KEVIN: I thought you guys needed the money.
[RICKY and RANDY look at each other, and nod in agreement.]
RANDY: How much you paying?
NARRATOR: Let's see, here...five-hundred divided by three, comes to...
KEVIN: Twenty bucks a man?
[RANDY and RICKY look at each other and start laughing. They walk away.]
NARRATOR: OK, if that's the way they wanted it - fine.
[Bell rings.]
Cut to
NARRATOR: After all, I didn't need them. What I needed were men. Men who took joy in their work. Solid, blue-collar men.
[Wide shot of KEVIN past DONNELLY. DONNELLY has his feet up.]
NARRATOR: Men like...
[Close shot of DONNELLY launching a rubberband toward the ceiling.]
NARRATOR: Jimmy Donnelly...
[The camera pans across.]
NARRATOR: Eddie Horvath...
[HORVATH has a long string of gum hanging off his nose.]
NARRATOR: And Joey Spinoza.
[SPINOZA shoots a spitwad at a piece of paper.]
[Shot past DONNELLY's feet of KEVIN looking at the guys.]
NARRATOR: I dunno, call it instinct, but somehow, I knew I'd found my crew.
[KEVIN rises and approaches, smiling.]
KEVIN: So guys. Want to make a few dollars?
[Wide shot of the guys straightening up.]
NARRATOR: Bingo.
[Close shot of Donelly looking at KEVIN off-screen.]
DONNELLY: Dollars?
Cut to
NARRATOR: And so with that, my team was complete.
[The camera pulls back. SPINOZA is trying to watch the paint can, while HORVATH touches it gingerly.]
NARRATOR: Sure, maybe they weren't much on experience...
The camera pulls back to reveal Kevin walking past the guys, holding a paint tray. Donnelly follows him]
NARRATOR: But they did have their good points. They worked hard, they worked fast. But most of all, they worked cheap.
[KEVIN and DONNELLY pause near a stack of paint cans.]

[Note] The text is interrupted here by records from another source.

-- ==== Sys2Proof/Machine/Replies.lean ====
section
/-! DEFINITION. The contents of the replies that read the part (R37, R84, R105, R122, R144, R145, R162, R171, R173, R179),
in the field sizes of R181. Log 11 names the layout choices. -/

namespace Sys2Proof.Machine

/-- PART_INFO (R173): family code 0x3A, revision 0x01. -/
def partInfoContent (s : State) : List Byte :=
  [0x3A, 0x01, roleCode s.lc.role, rateCode s.cp.rate] ++
    encOpt 8 (fun me : Identity => enc32 me.siteId.toNat ++ enc32 me.peer.toNat) s.lc.identity

/-- A report record (11.3). -/
def reportBytes (r : Report) : List Byte :=
  [reportKindCode r.kind, BitVec.ofNat 8 r.subject] ++ encFrame r.frame ++ r.detail

/-- REPORTS_FETCH (R171): the count, the lost flag, the number still queued, the reports. DESIGN CHOICE (log 11): the two
numbers are one byte each. -/
def fetchContent (cp : CP) : List Byte :=
  let k := min 8 cp.reports.length
  enc8 k ++ encFlag cp.lost ++ enc8 (cp.reports.length - k) ++ (cp.reports.take k).flatMap reportBytes

/-- LINK_CONFIG (R60): the four values as stored. -/
def linkConfigContent (s : State) : List Byte :=
  enc8 s.lc.hostMax ++ enc8 s.lc.hysteresis ++ enc8 s.lc.lead ++ enc8 s.mc.flagCount

/-- LINK_STATUS (R84). DESIGN CHOICE (log 11): the proposal record is number, effective frame and late-ACK mark (one byte);
the NAK reason of a last failure whose cause is not NAK is 0xFF. -/
def linkStatusContent (s : State) : List Byte :=
  let lc := s.lc
  [linkStateCode lc.link, roleCode lc.role] ++ encOpt 1 (fun st : Stop => enc8 st.count) lc.stop ++
    enc8 s.ps.active.profile ++ enc8 (ceiling s) ++ enc8 lc.hostMax ++ enc8 s.st.commissioned ++ enc8 (timingCap s) ++
    enc8 lc.hysteresis ++ enc8 lc.lead ++
    enc16 (fastMinimum lc.history) ++ enc16 (slowMean lc.history) ++ enc16 lc.history.length ++ enc16 lc.farFast ++
    enc16 lc.farSlow ++ lc.farHold.toList.flatMap encFlag ++
    enc8 lc.failures ++ encOpt 2 (fun f => [shiftFailureCode f, shiftFailureReason f]) lc.lastFailure ++
    encOpt 4 (fun p : Proposal => [p.number] ++ encFrame p.effective ++ encFlag p.lateAck) lc.proposal ++
    encOpt 6 (fun j : JoinRecord => encFrame j.effective ++ encCounts j.counts) lc.joinRecord ++
    enc16 lc.sinceChange ++ encOpt 2 enc16 lc.lostCount ++ encOpt 2 encFrame lc.retryEnd ++
    encFlag lc.identity.isSome ++ encOpt 4 (fun me : Identity => enc32 me.siteId.toNat) lc.identity ++
    encOpt 4 (fun me : Identity => enc32 me.peer.toNat) lc.identity ++
    encOpt 4 (fun p : SiteId => enc32 p.toNat) lc.partner ++ encFlag lc.roleClash

/-- The fields of a plan in PLAN_READ: number, profile, T, counts (R37). -/
def planFields (p : Plan) : List Byte := [p.number] ++ enc8 p.profile ++ enc8 p.test ++ encCounts p.counts

/-- PLAN_READ (R37). -/
def planReadContent (s : State) : List Byte :=
  encFrame s.mp.frame ++ planFields s.ps.active ++ encFlag s.ps.active.flagged ++
    encOpt 16 (fun p : Pending => planFields p.plan ++ encFlag p.plan.flagged ++ encFrame p.effective ++
      encCounts p.carried ++ encFlag p.confirmed ++ encFlag (p.mark != .no)) s.ps.pending ++
    encOpt 8 (fun p : Plan => planFields p ++ encFlag p.flagged) s.ps.previous ++
    [s.ps.fallback.number] ++ encCounts s.ps.fallback.counts ++ (ownerMap s.ps.active).map ownerCode

/-- The seven configuration fields of a tenant, in request order (R86, R181). -/
def configFields (c : TenantConfig) : List Byte :=
  enc8 c.committed ++ enc8 c.weight ++ enc8 c.ceiling ++ enc16 c.queueLimit ++ enc8 c.burst ++ [c.fill] ++
    encFlag c.syncDependent

/-- The place of a reassembly mode in the list of R100. -/
def reassemblyModeIndex : Reassembly → Nat
  | .hunt => 0
  | .idle => 1
  | .length _ => 2
  | .packet _ _ => 3

/-- TENANT_STATUS (R105). DESIGN CHOICE (log 11): the far nibble is one byte, its four bits the low ones. -/
def tenantStatusContent (tenant : Tenant) (s : State) : List Byte :=
  let t := s.tn.tenants.get tenant
  [tenantStateCode t.state] ++ configFields t.config ++ encFlag t.syncOk ++ [nibbleCode t.far] ++ encFlag t.hold ++
    encOpt 2 (fun d : Drain => encFrame d.start) t.drain ++ encOpt 1 (fun d : Drain => encFlag d.flushed) t.drain ++
    enc16 t.queue.length ++ enc16 (occupancy t) ++ enc16 (allowance s.ps.active tenant t) ++ enc16 s.tn.free ++
    enc16 (reserved s.tn) ++ encFlag t.ready.isSome ++ encOpt 2 enc16 t.ready ++ encFlag t.hold ++
    [Config.reassemblyModeCode (reassemblyModeIndex t.reassembly)]

/-- The allocation mode's code: AUTO 0, FIXED 1 (11.2). -/
def allocModeContent (ca : CA) : List Byte := encFlag ca.fixed ++ encCounts ca.fixedCounts

/-- The place of a cause in R122's list. -/
def allocCauseIndex : AllocCause → Nat
  | .periodic => 0
  | .profile => 1
  | .tenant => 2
  | .test => 3
  | .mode => 4
  | .deferred => 5

/-- The place of a class in R109's table. -/
def tenantClassIndex : TenantClass → Nat
  | .eligible => 0
  | .drainingHeld => 1
  | .none => 2

/-- The last candidate in ALLOC_STATUS (R122), with the per-tenant figures of its allocation. -/
def candidateFields (c : Candidate) : List Byte :=
  enc8 c.profile ++ enc8 c.test ++ encCounts c.counts ++ encCounts c.fallback ++
    [Config.allocCauseCode (allocCauseIndex c.cause)] ++ encFrame c.frame ++ encFlag c.worth ++ enc8 c.available ++
    Tenant.all.flatMap fun t =>
      [Config.tenantClassCode (tenantClassIndex (c.classes.get t))] ++ enc8 (c.need.get t) ++ enc8 (c.demand.get t)

/-- ALLOC_STATUS (R122). -/
def allocStatusContent (s : State) : List Byte :=
  [roleCode s.lc.role] ++ allocModeContent s.ca ++
    (Tenant.all.flatMap fun t =>
      enc8 (s.ca.demands.get t) ++ enc32 (s.ca.sums.get t) ++ enc8 (s.ca.farDemands.get t) ++
        enc8 (farDemandTaken s t)) ++
    encFlag s.ca.waiting ++ encOpt 27 candidateFields s.ca.last ++ encCounts s.ps.active.counts ++
    enc8 s.ps.active.test

/-- The nine values of TIMING_CONFIG, in request order (R142, R181). -/
def timingConfigContent (c : TimingConfig) : List Byte :=
  enc8 c.kp ++ enc8 c.ki ++ enc16 c.steerMin ++ enc16 c.steerMax ++ enc16 c.centre ++ enc16 c.lockWindow ++
    enc8 c.holdoverLimit ++ enc16 c.period ++ enc32 c.delayMax

/-- A live counter of the timing group. -/
def timingCounter (c : TimingCounter) (s : State) : Nat := s.cb.live.timing.getD c.ctorIdx 0

/-- TIMING_STATUS (R144). DESIGN CHOICE (log 11): the expired flag is a plain flag in both roles, 0 at HUB; the counts of
rejected exchanges are the two counters, plan then delay. -/
def timingStatusContent (s : State) : List Byte :=
  let tm := s.tm
  [roleCode s.lc.role, timingStateCode tm.state] ++ encFlag tm.expired ++
    encOpt 8 (beSigned 8) tm.lastOffset ++ encOpt 8 (beSigned 8) tm.lastDelay ++ encOpt 2 (beSigned 2) tm.lastE ++
    encOpt 4 (beSigned 4) tm.lastU ++ encOpt 2 enc16 tm.lastS ++ beSigned 4 tm.integrator ++ enc16 tm.steer ++
    encOpt 2 enc16 tm.holdoverCode ++ enc8 tm.window.length ++ enc8 tm.history.length ++
    encOpt 4 enc32 tm.holdoverTimer ++ enc8 tm.goodRun ++ enc8 tm.largeRun ++ enc8 tm.lostRun ++
    encOpt 3 (fun x : Exchange => [x.sequence] ++ encFrame x.frame) tm.outstanding ++
    enc32 (timingCounter .lost s) ++ enc32 (timingCounter .rejectedPlan s) ++ enc32 (timingCounter .rejectedDelay s) ++
    timingConfigContent tm.config ++
    encOpt 2 (fun p : RefPulse => enc16 p.age) (if s.lc.role = .hub then tm.pulse else none)

/-- TIME_READ (R145): the frame-start time of the current frame. -/
def timeReadContent (s : State) : List Byte :=
  encTime s.tm.current.time ++ encFrame s.tm.current.frame ++ [timingStateCode s.tm.state]

/-- A run in TEST_RESULT: COUNT 0 with N, FREE 1 (11.2). -/
def runFields : TestRun → List Byte
  | .count n => 0 :: enc32 n
  | .free => 1 :: enc32 0

/-- A responder context in TEST_RESULT (R152, R162). -/
def responderFields (r : Responder) : List Byte :=
  [testKindCode r.kind, testModeCode r.mode] ++ enc8 r.test ++ enc32 r.frames ++ enc48 r.bits ++ enc32 r.errored

/-- TEST_RESULT (R146, R162). -/
def testResultContent (st : ST) : List Byte :=
  encOpt 1 (fun k => [testKindCode k]) st.kind ++ encOpt 1 (fun m => [testModeCode m]) st.mode ++
    encOpt 1 enc8 st.test ++ encOpt 5 runFields st.run ++ encOpt 4 enc32 st.allowed ++ [testStateCode st.state] ++
    encOpt 1 (fun o => [outcomeCode o]) st.outcome ++ enc32 st.frames ++ encFlag st.wrapped ++ enc48 st.bits ++
    enc32 st.errored ++ encOpt 4 enc32 st.erroredFrames ++ encOpt 4 enc32 st.farFrames ++
    st.stages.flatMap (encOpt 8 fun e : StageEntry => enc32 e.frames ++ enc32 e.errored) ++
    encOpt 2 encFrame st.activation ++ encOpt 2 encFrame st.deadline ++ enc8 st.commissioned ++
    encOpt 1 enc8 st.saved ++ enc8 st.reqTest ++ encOpt 1 enc8 st.reqProfile ++ encFlag st.awaiting ++
    encOpt 17 responderFields st.responder

/-- The counters of the group a selector names (R179). -/
def groupOf (selector : Nat) (b : Bank) : Option (List Nat) :=
  match selector with
  | 5 => some b.link
  | 6 => some b.channel
  | 7 => some b.timing
  | 8 => some b.test
  | 9 => some b.control
  | n => (Tenant.ofNumber n).map b.tenants.get

/-- COUNTERS_READ (R179). -/
def countersReadContent (selector : Byte) (counters : List Nat) (capture : FrameNo × Bool) (now : FrameNo) :
    List Byte :=
  [selector] ++ encFrame capture.1 ++ encFlag capture.2 ++ encFrame now ++ counters.flatMap enc32

end Sys2Proof.Machine
end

DONNELLY: So, Arnold. When you said a few dollars, exactly how few were you talkin' about?
KEVIN: I'm not sure. Ya know, I gotta buy supplies...and there's overhead...
DONNELLY: In ballpark figures.
KEVIN: Twenty...
[Close shot of DONNELLY.]
[Close shot of KEVIN.]
KEVIN: Four...
[Close shot of DONNELLY frowning.]
[Close shot of KEVIN.]
KEVIN: Ninety-five.
[KEVIN grabs a can of paint and starts to walk off.]

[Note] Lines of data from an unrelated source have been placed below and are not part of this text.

-- ==== Sys2Proof/Machine/Step.lean ====
section
/-! DEFINITION. One step of the block: the command at the front of the queue is taken. -/

namespace Sys2Proof.Machine

/-- Take the command at the front of the queue and run it with the queue's rest; on an empty queue the block idles
(log 12). -/
def step (s : State) : Host.Outcome State Fault Refusal :=
  match s.pending with
  | [] => .next s
  | c :: rest => exec c { s with pending := rest }

/-- The state with the command that a word spells at the front of its queue, unchanged where it spells none. -/
def State.withFetchWord (s : State) (nbits w : Nat) : State :=
  match decodeTableWord nbits w with
  | some c => { s with pending := c :: s.pending }
  | none => s

end Sys2Proof.Machine
end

[Shot of DONNELLY. He looks off and shakes his head.]
DONNELLY: Thirty.
KEVIN: Thirty!?
NARRATOR: So this guy wanted to play hardball, huh?

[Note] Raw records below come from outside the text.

-- ==== Sys2Proof/Certificates/Slice0/Obligations.lean ====
section
/-! DEFINITION. The statements for the provers. -/

open Sys2Proof Sys2Proof.Machine

/-! ### The queue, the resets, the boundaries -/

/-- One step runs the command at the front of the queue with the queue's rest; on an empty queue the block idles
(log 12). -/
def Obligations.StepRunsTheFrontCommand : Prop :=
  ∀ (c : Instr) (s : State),
    step { s with pending := c :: s.pending } = exec c s ∧ (s.pending = [] → step s = .next s)

/-- The two resets, and what either leaves (R174 and the reset tables of the chapters). -/
def Obligations.ResetsLeaveTheResetState : Prop :=
  (∀ (role : Role) (rate : LineRate) (s : State),
    exec (.powerOnReset role rate) s = .next { State.afterReset 0 role rate with pending := s.pending } ∧
      (s.cp.resetDue = true ∨ answeringReset s.cp = true →
        exec (.enterReset role rate) s = .next { State.afterReset 1 role rate with pending := s.pending })) ∧
  ∀ (cause : Byte) (role : Role) (rate : LineRate),
    let t := State.afterReset cause role rate
    t.mp.frame = 0 ∧ t.mp.loopback = false ∧ t.mp.tx.mute = true ∧
      t.sf = { locked := false, goodRun := 0, missRun := 0, regainRun := none, lockedBefore := false } ∧
      t.ps.active = Plan.flaggedIdle ∧ t.ps.fallback = Plan.flaggedIdle ∧ t.ps.pending = none ∧ t.ps.previous = none ∧
      t.mc.restart = .no ∧ t.mc.timeHolder = none ∧ t.mc.repeatHolder = none ∧ t.mc.queue = [] ∧ t.mc.flagCount = 1 ∧
      t.lc.link = .off ∧ t.lc.role = role ∧ t.lc.identity = none ∧ t.lc.hostMax = 5 ∧ t.lc.hysteresis = 20 ∧
      t.lc.lead = 32 ∧ t.lc.history = [] ∧
      (∀ n : Tenant, (t.tn.tenants.get n).state = .closed ∧ (t.tn.tenants.get n).queue = [] ∧
        (t.tn.tenants.get n).hold = true ∧ (t.tn.tenants.get n).reassembly = .hunt) ∧
      t.tn.free = 512 ∧ t.ca.fixed = false ∧ t.ca.fixedCounts = PerTenant.const 0 ∧ t.ca.last = none ∧
      t.tm.time = ⟨0, 0⟩ ∧ t.tm.steer = 2048 ∧ t.tm.integrator = 0 ∧ t.tm.pps = false ∧
      t.tm.state = (if role = .site then .freeRun else .referenceLost) ∧
      t.st.state = .idle ∧ t.st.commissioned = 5 ∧ t.st.responder = none ∧
      t.cb.live = Bank.zero ∧ t.cb.snapshot = Bank.zero ∧ t.cb.valid = false ∧
      t.cp.rate = rate ∧ t.cp.receiver = .outside ∧ t.cp.buffer = [] ∧ t.cp.lost = false ∧ attentionLine t = true ∧
      t.cp.reports.map (fun r => (r.kind, r.subject, r.frame, r.detail.head?)) = [(.resetDone, 0, 0, some cause)]

/-- The laws of the device hold right after every reset. -/
def Obligations.ResetMeetsTheLaws : Prop :=
  laws State.reset = true ∧
    ∀ (cause : Byte) (role : Role) (rate : LineRate), laws (State.afterReset cause role rate) = true

/-- A step of a frame boundary whose condition does not hold at the boundary under way acts as on the boundary that it
opens when its condition holds there, and changes nothing when its moment has not come (the model's choice, log 4). -/
def Obligations.BoundaryStepOpensItsBoundary : Prop :=
  ∀ (c : Instr) (due : State → Bool) (s : State), dueAt c = some due → due s = false →
    (s.mp.composed = true → due (openBoundary s) = true → exec c s = exec c (openBoundary s)) ∧
      (¬ (s.mp.composed = true ∧ due (openBoundary s) = true) → exec c s = .next s)

/-! ### Frames -/

/-- FRAME_BOUNDARY: the frame number (R1, R2), the frame-start record (R126), and the frame that the Slot Framer composes by the
plan active there (R6, R9, R11, R17, R43, R54, R98, R153): position 0 with its header and area, the TEST positions, each
tenant's positions, SPARE positions of 0xFF, and the mute indication; what the composition takes from the queues and the time
holder, counts as sent (R43, R128, R131), and frees. Where another step has opened the boundary (composed = false), the number is not advanced again and the
received frame taken there stands (the model's choice, log 4). -/
def Obligations.FrameBoundaryComposesTheFrame : Prop :=
  ∀ (elapsed : Nat) (s : State),
    let u := atComposition elapsed s
    let plan := u.ps.active
    let stream := fun n : Tenant => fillPositions (tenantRec u n).config.fill (plan.counts.get n) (tenantRec u n).queue
    let area := composeArea u.mc u.tm.current
    ∃ t, exec (.frameBoundary elapsed) s = .next t ∧
      t.mp.frame = (if s.mp.composed then s.mp.renumber.getD (s.mp.frame + 1) else s.mp.frame) ∧
      t.mp.composed = true ∧ t.mp.rxTaken = (if s.mp.composed then false else s.mp.rxTaken) ∧ t.ps.active = plan ∧
      t.tm.current = ⟨t.mp.frame, advanceTime elapsed s.tm.time, plan.number⟩ ∧ t.tm.before = s.tm.current ∧
      t.mp.txBefore = s.mp.tx ∧
      t.mp.tx =
        { frame := t.mp.frame, profile := plan.profile, mute := s.lc.link == .off || t.mp.loopback,
          positions :=
            (headerBytes { frame := t.mp.frame, profile := plan.profile, flagged := plan.flagged,
                           number := plan.number, nibbles := u.tn.tenants.map nibbleOf } ++
              (if u.mc.abortArea then abortAreaBytes else area.bytes)) ::
            (((List.range plan.test).map fun k => testFill u.st t.mp.frame (k + 1)) ++
              (stream .t1).positions ++ (stream .t2).positions ++ (stream .t3).positions ++ (stream .t4).positions ++
              List.replicate (usable plan.profile - 1 - (plan.test + plan.counts.sum)) (List.replicate 768 0xFF)) } ∧
      (plan.wellFormed = true → t.mp.tx.positions.length = usable plan.profile) ∧
      t.cb.live.link[LinkCounter.mutedFrames.ctorIdx]? =
        (countIf t.mp.tx.mute (countLink .mutedFrames) s).cb.live.link[LinkCounter.mutedFrames.ctorIdx]? ∧
      (u.mc.abortArea = true → channelCount .messagesSent t = channelCount .messagesSent s ∧
        ∀ c ∈ [TimingCounter.requestsSent, .responsesSent], t.cb.live.timing[c.ctorIdx]? = s.cb.live.timing[c.ctorIdx]?) ∧
      (u.mc.abortArea = false → t.mc.timeHolder = area.timeHolder ∧ t.mc.released = area.released ∧
        channelCount .messagesSent t = channelCount .messagesSent (countTimes (countChannel .messagesSent) area.placed s) ∧
        t.cb.live.timing[TimingCounter.requestsSent.ctorIdx]? =
          (countIf (area.timePlaced.any (startsExchange u.tm)) (countTiming .requestsSent) s).cb.live.timing[
            TimingCounter.requestsSent.ctorIdx]? ∧
        t.cb.live.timing[TimingCounter.responsesSent.ctorIdx]? =
          (countIf (area.timePlaced.any isResponse) (countTiming .responsesSent) s).cb.live.timing[
            TimingCounter.responsesSent.ctorIdx]?) ∧
      (∀ n : Tenant, (tenantRec t n).queue = (stream n).queue ∧
        t.cb.live.tenants.get n =
          (countTimes (countTenant n .packetsSent) (stream n).sent s).cb.live.tenants.get n) ∧
      t.tn.free = s.tn.free + ((stream .t1).freed + (stream .t2).freed + (stream .t3).freed + (stream .t4).freed) ∧
      t.lc.role = s.lc.role ∧ t.lc.identity = s.lc.identity ∧ t.ca.fixed = s.ca.fixed ∧ t.tm.config = s.tm.config ∧
      t.mc.inbox = s.mc.inbox ∧ t.cp = { s.cp with reports := t.cp.reports, lost := t.cp.lost } ∧
      t.pending = s.pending

/-- RECEIVED_FRAME: the frame is taken, its quality sample appended (R12, R70) and frame lock stepped (R14); a frame that no
modem delivers faults (log 6); a frame given when this boundary has had its frame and is composed opens the next boundary
(the model's choice, log 4). -/
def Obligations.ReceivedFrameIsTaken : Prop :=
  ∀ (frame : ModemFrame) (s : State),
    (frame.wf = false → exec (.receivedFrame frame) s = .fault .malformedFrame) ∧
      (frame.wf = true → s.mp.rxTaken = false → ∃ t, exec (.receivedFrame frame) s = .next t ∧
        t.mp.rxTaken = true ∧ t.mp.frame = s.mp.frame ∧ t.mp.composed = s.mp.composed ∧
        t.lc.history =
          (s.lc.history ++ [if frame.undecodable then 0 else min frame.quality 400]).drop
            (s.lc.history.length + 1 - 256) ∧
        (s.mp.loopDue ≠ .now → t.sf.locked = (lockStep (receivedHeader (passedFrame frame s)).isSome s.sf).1.locked) ∧
        t.lc.role = s.lc.role ∧ t.lc.identity = s.lc.identity ∧ t.tn.free = s.tn.free ∧ t.tm.time = s.tm.time ∧
        t.tm.config = s.tm.config ∧ t.ca.fixed = s.ca.fixed ∧
        t.cp = { s.cp with reports := t.cp.reports, lost := t.cp.lost } ∧ t.pending = s.pending) ∧
      (frame.wf = true → s.mp.rxTaken = true → s.mp.composed = true →
        exec (.receivedFrame frame) s = exec (.receivedFrame frame) (openBoundary s))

KEVIN: Sorry. Twenty-six is my limit.
[KEVIN takes a can of paint from another stack.]
DONNELLY: Twenty-eight. That's as low as I go.
[Close shot of KEVIN shouting at DONNELLY off-screen.]
KEVIN: Twenty-seven.
DONNELLY: I'll go talk to my boys.
[Wide shot of both as DONNELLY walks away.]
[Close shot of KEVIN approaching the clerk.]
NARRATOR: Heh-heh. Game, set, and match - Arnold. At eighty-some bucks for labor, plus materials, I'd have enough left from the five hundred to qualify as a small fortune.
[The camera pulls back behind the clerk as KEVIN sets his paint and supplies down.]
CLERK: OK. One-forty-two...for the paint.
[Close shot of the clerk.]
CLERK: That's twenty-eight...for the brushes.
[Close shot of KEVIN frowning and glancing off.]
CLERK [V/O]: Thirty-five for the rollers. And sixteen bucks for the tarp.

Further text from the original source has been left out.